--- PROBLEM ---
Tally the lines in these records that hold the string "start", and reply with the number alone.

--- RECORDS TO PROCESS ---
/-- A tag record due, from the parts its frame or stack gives. -/
def tagDue (stall : Nat) (herd : Option Nat) (t : FrameTag) (kind region aux flags addr bytes : Nat) (blocks : List Nat) : TagDue :=
  ⟨stall, herd, kind, region, aux, flags ||| t.trig, t.seq, t.start, t.endTick, t.enc0, t.enc1, addr, bytes, blocks⟩

/-- The record of a FRAME product; none if it was abandoned (R268, R417). -/
def State.prodRecord (s : State) (f : Frame) (kind flags : Nat) (p : Prod) : Option TagDue :=
  if p.dead then none
  else
    let h := if f.herd then some (cfield f.copy 0x008 16 4) else none
    match p.host with
    | some a => some (tagDue (cStall f.copy) h (s.frameTag f) kind p.region 0
        (flags ||| tfPlaced ||| flagIf p.cut tfIncomplete) a p.bytes [])
    | none => some (tagDue (cStall f.copy) h (s.frameTag f) kind p.region 0 flags (p.blocks.head?.getD 0) p.bytes p.blocks)

/-- LAST is set on the last record (R413). -/
def markLast : List TagDue → List TagDue
  | [] => []
  | [d] => [{ d with flags := d.flags ||| tfLast }]
  | d :: l => d :: markLast l

/-- GAP_BEFORE is set on the first record after one that is missing (R413, R299): the records, and whether one is still missing. -/
def markGaps : Bool → List (Option TagDue) → List TagDue × Bool
  | g, [] => ([], g)
  | _, none :: l => markGaps true l
  | g, some d :: l =>
      let r := markGaps false l
      ({ d with flags := d.flags ||| flagIf g tfGap } :: r.1, r.2)

/-- What a frame or stack completes joins the records due for push; `none` stands for a product that was abandoned. -/
def State.queueTags (s : State) (c : Nat) (l : List (Option TagDue)) : State :=
  s.modCtx c fun x =>
    let r := markGaps x.gap l
    { x with tags := x.tags ++ markLast r.1, gap := r.2 }

/-- Products end. -/
def State.endProds (s : State) (l : List Prod) : List Prod × State :=
  l.foldl (fun (a : List Prod × State) p => let r := a.2.prodEnd p; (a.1 ++ [r.1], r.2)) ([], s)

/-- A stack's record flags: the union of its members', the first frame's three apart (R288). -/
def Stack.flags' (k : Stack) (short : Bool) : Nat := k.flags ||| flagIf short (tfShort ||| tfIncomplete)

/-- The tag parts of a stack's record (R288). -/
def Stack.tag (k : Stack) : FrameTag := { k.first with seq := k.last.seq, endTick := k.last.endTick }

/-- The stack after a frame of it has been examined. -/
def Stack.examine (k : Stack) (tag : FrameTag) (flags stall : Nat) (added : Bool) : Stack :=
  { k with
    frames := k.frames + 1
    members := if added then k.members + 1 else k.members
    rejected := if added then k.rejected else k.rejected + 1
    flags := k.flags ||| flags
    first := if k.frames = 0 then tag else k.first
    last := tag
    stall := stall }

/-- The members' rows of a stack that closes short are written as products (R287). Zeros where it has no member. -/
def State.shortProduct (s : State) (c kind : Nat) (k : Stack) (r : Nat) (reg : Region) : Prod × Bool × State :=
  let t := k.copy
  let s0 := s.prodAppend c (cPool t) false (Prod.zero r none) (bytesOfWords (stackHead kind c r true reg.ow reg.oh k))
  let a := (List.range reg.oh).foldl (fun (a : Prod × Bool × State) oy =>
    let rd : List Int × Bool × State := if k.members = 0 then (List.replicate reg.ow 0, false, a.2.2) else a.2.2.read32 (accRow t r oy) reg.ow
    let q := rd.2.2.prodAppend c (cPool t) false a.1 (rd.1.flatMap fun v => bytesOfNat 4 (unsigned 32 v))
    (q.1, a.2.1 || rd.2.1, q.2)) (s0.1, false, s0.2)
  let e := a.2.2.prodEnd a.1
  (e.1, a.2.1, e.2)

/-- An open stack closes early: its partial product is written with SHORT, or it has examined nothing (R287). -/
def State.closeStack (s : State) (c : Nat) : State :=
  match (s.ctx c).stack with
  | none => s
  | some k =>
      let s1 := s.modCtx c fun x => { x with stack := none }
      let eng := cEngine k.copy
      let s2 :=
        if k.frames = 0 then s1
        else
          let kind := if eng = 4 then 6 else 5
          let rs := cRegions k.copy
          let a := (List.range rs.length).foldl (fun (a : List (Option TagDue) × State) r =>
            match rs[r]? with
            | none => a
            | some reg =>
                let p := a.2.shortProduct c kind k r reg
                (a.1 ++ [if p.1.dead then none
                  else some (tagDue k.stall none k.tag (if eng = 4 then 4 else 3) r 0 (k.flags' true ||| flagIf p.2.1 tfPoisoned)
                    (p.1.blocks.head?.getD 0) p.1.bytes p.1.blocks)], p.2.2)) ([], s1)
          a.2.queueTags c a.1
      s2.showStack c

/-- The reference centroid in region coordinates, in 1/64 pixel, none when S is 0, with the largest pixel (R278, R290, R291). -/
def refCentroid (t : Tab Word) (rows : List (List Px)) : Option (Int × Int) × Int :=
  let w : Window := ⟨cfield t 0x138 0 16, cfield t 0x138 16 16, cfield t 0x138 32 8 + 1, cfield t 0x138 40 8 + 1⟩
  let q := windowSums rows (csigned t 0x140 0 24) w
  if q.1 = 0 then (none, q.2.2.2.2)
  else (some (roundDiv (64 * ((w.x0 : Int) * q.1 + q.2.1)) q.1, roundDiv (64 * ((w.y0 : Int) * q.1 + q.2.2.1)) q.1), q.2.2.2.2)

/-- The records and engine state that a frame's close completes, once its last row has passed (R267). -/
def State.routeFinish (s : State) (f : Frame) : State :=
  let t := f.copy
  let c := f.ctx
  let flags := s.frameFlags f
  let herd := if f.herd then some (cfield t 0x008 16 4) else none
  let tag := s.frameTag f
  if cBypass t then
    let e := s.endProds f.prods
    e.2.queueTags c (e.1.map (e.2.prodRecord f 0 flags))
  else
    let w := s.formResults f true
    let pr := w.2.endProds w.1.prods
    let frames := pr.1.map (pr.2.prodRecord f 0 (flags ||| flagIf (cPack t) tfPacked))
    let chunkTag := fun (l : List (Nat × Nat × Nat)) (i : Nat) =>
      (l.find? fun b => b.2.2 == i).map fun b => tagDue (cStall t) herd tag 1 0 (i % 65536) flags b.1 (64 + 8 * b.2.1) [b.1]
    match cEngine t with
    | 1 =>
        let o := pr.2.openChunk c (cPool t) w.1.chunks
        let e := o.2.endChunk c f.seq o.1 true
        let early := (List.range w.1.chunks.index).map (chunkTag e.1.done)
        (e.2.put F.RED_CTX_STATE_LAST_EVENTS c e.1.total).queueTags c (early ++ frames ++ [chunkTag e.1.done w.1.chunks.index])
    | 2 => pr.2.queueTags c (if cKeep t then frames else [some (tagDue (cStall t) herd tag 2 0 0 flags 0 0 [])])
    | 3 =>
        let sm := pr.2.endProds w.1.sums
        match (sm.2.ctx c).stack with
        | none => (sm.1.foldl (fun a p => p.blocks.foldl State.releaseBlock a) sm.2).queueTags c frames
        | some k =>
            let k1 := k.examine tag (flags ||| sm.2.intervalFlags tag.start) (cStall t) true
            let full := f.slot + 1 = cStackN t
            let recs := if full then
                sm.1.map fun p => if p.dead then none else
                  some (tagDue (cStall t) herd k1.tag 3 p.region 0 (k1.flags' false) (p.blocks.head?.getD 0) p.bytes p.blocks)
              else []
            let s1 := (sm.2.queueTags c (frames ++ recs)).modCtx c fun x => { x with stack := if full then none else some k1 }
            (if k1.closeDue && !full then s1.closeStack c else s1).showStack c
    | 4 =>
        let q := refCentroid t (Tab.get [] w.1.bins 0)
        let st : Staged := ⟨f.stage, f.offset, q.1, q.2, tag, flags ||| pr.2.intervalFlags tag.start⟩
        ((pr.2.queueTags c frames).modCtx c fun x => { x with staged := if x.stack.isSome then x.staged ++ [st] else x.staged }).showStack c
    | _ => pr.2.queueTags c frames

/-! ### Shift-and-add (R289 to R292) -/

/-- The staged image of a half. -/
def State.stagedImage (s : State) (t : Tab Word) (half : Nat) (reg : Region) : List (List Int) × Bool × State :=
  (List.range reg.oh).foldl (fun (a : List (List Int) × Bool × State) oy =>
    let r := a.2.2.read32 (stageRow t half oy) reg.ow
    (a.1 ++ [r.1], a.2.1 || r.2.1, r.2.2)) ([], false, s)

--- ANSWER TO THE PROBLEM ---
3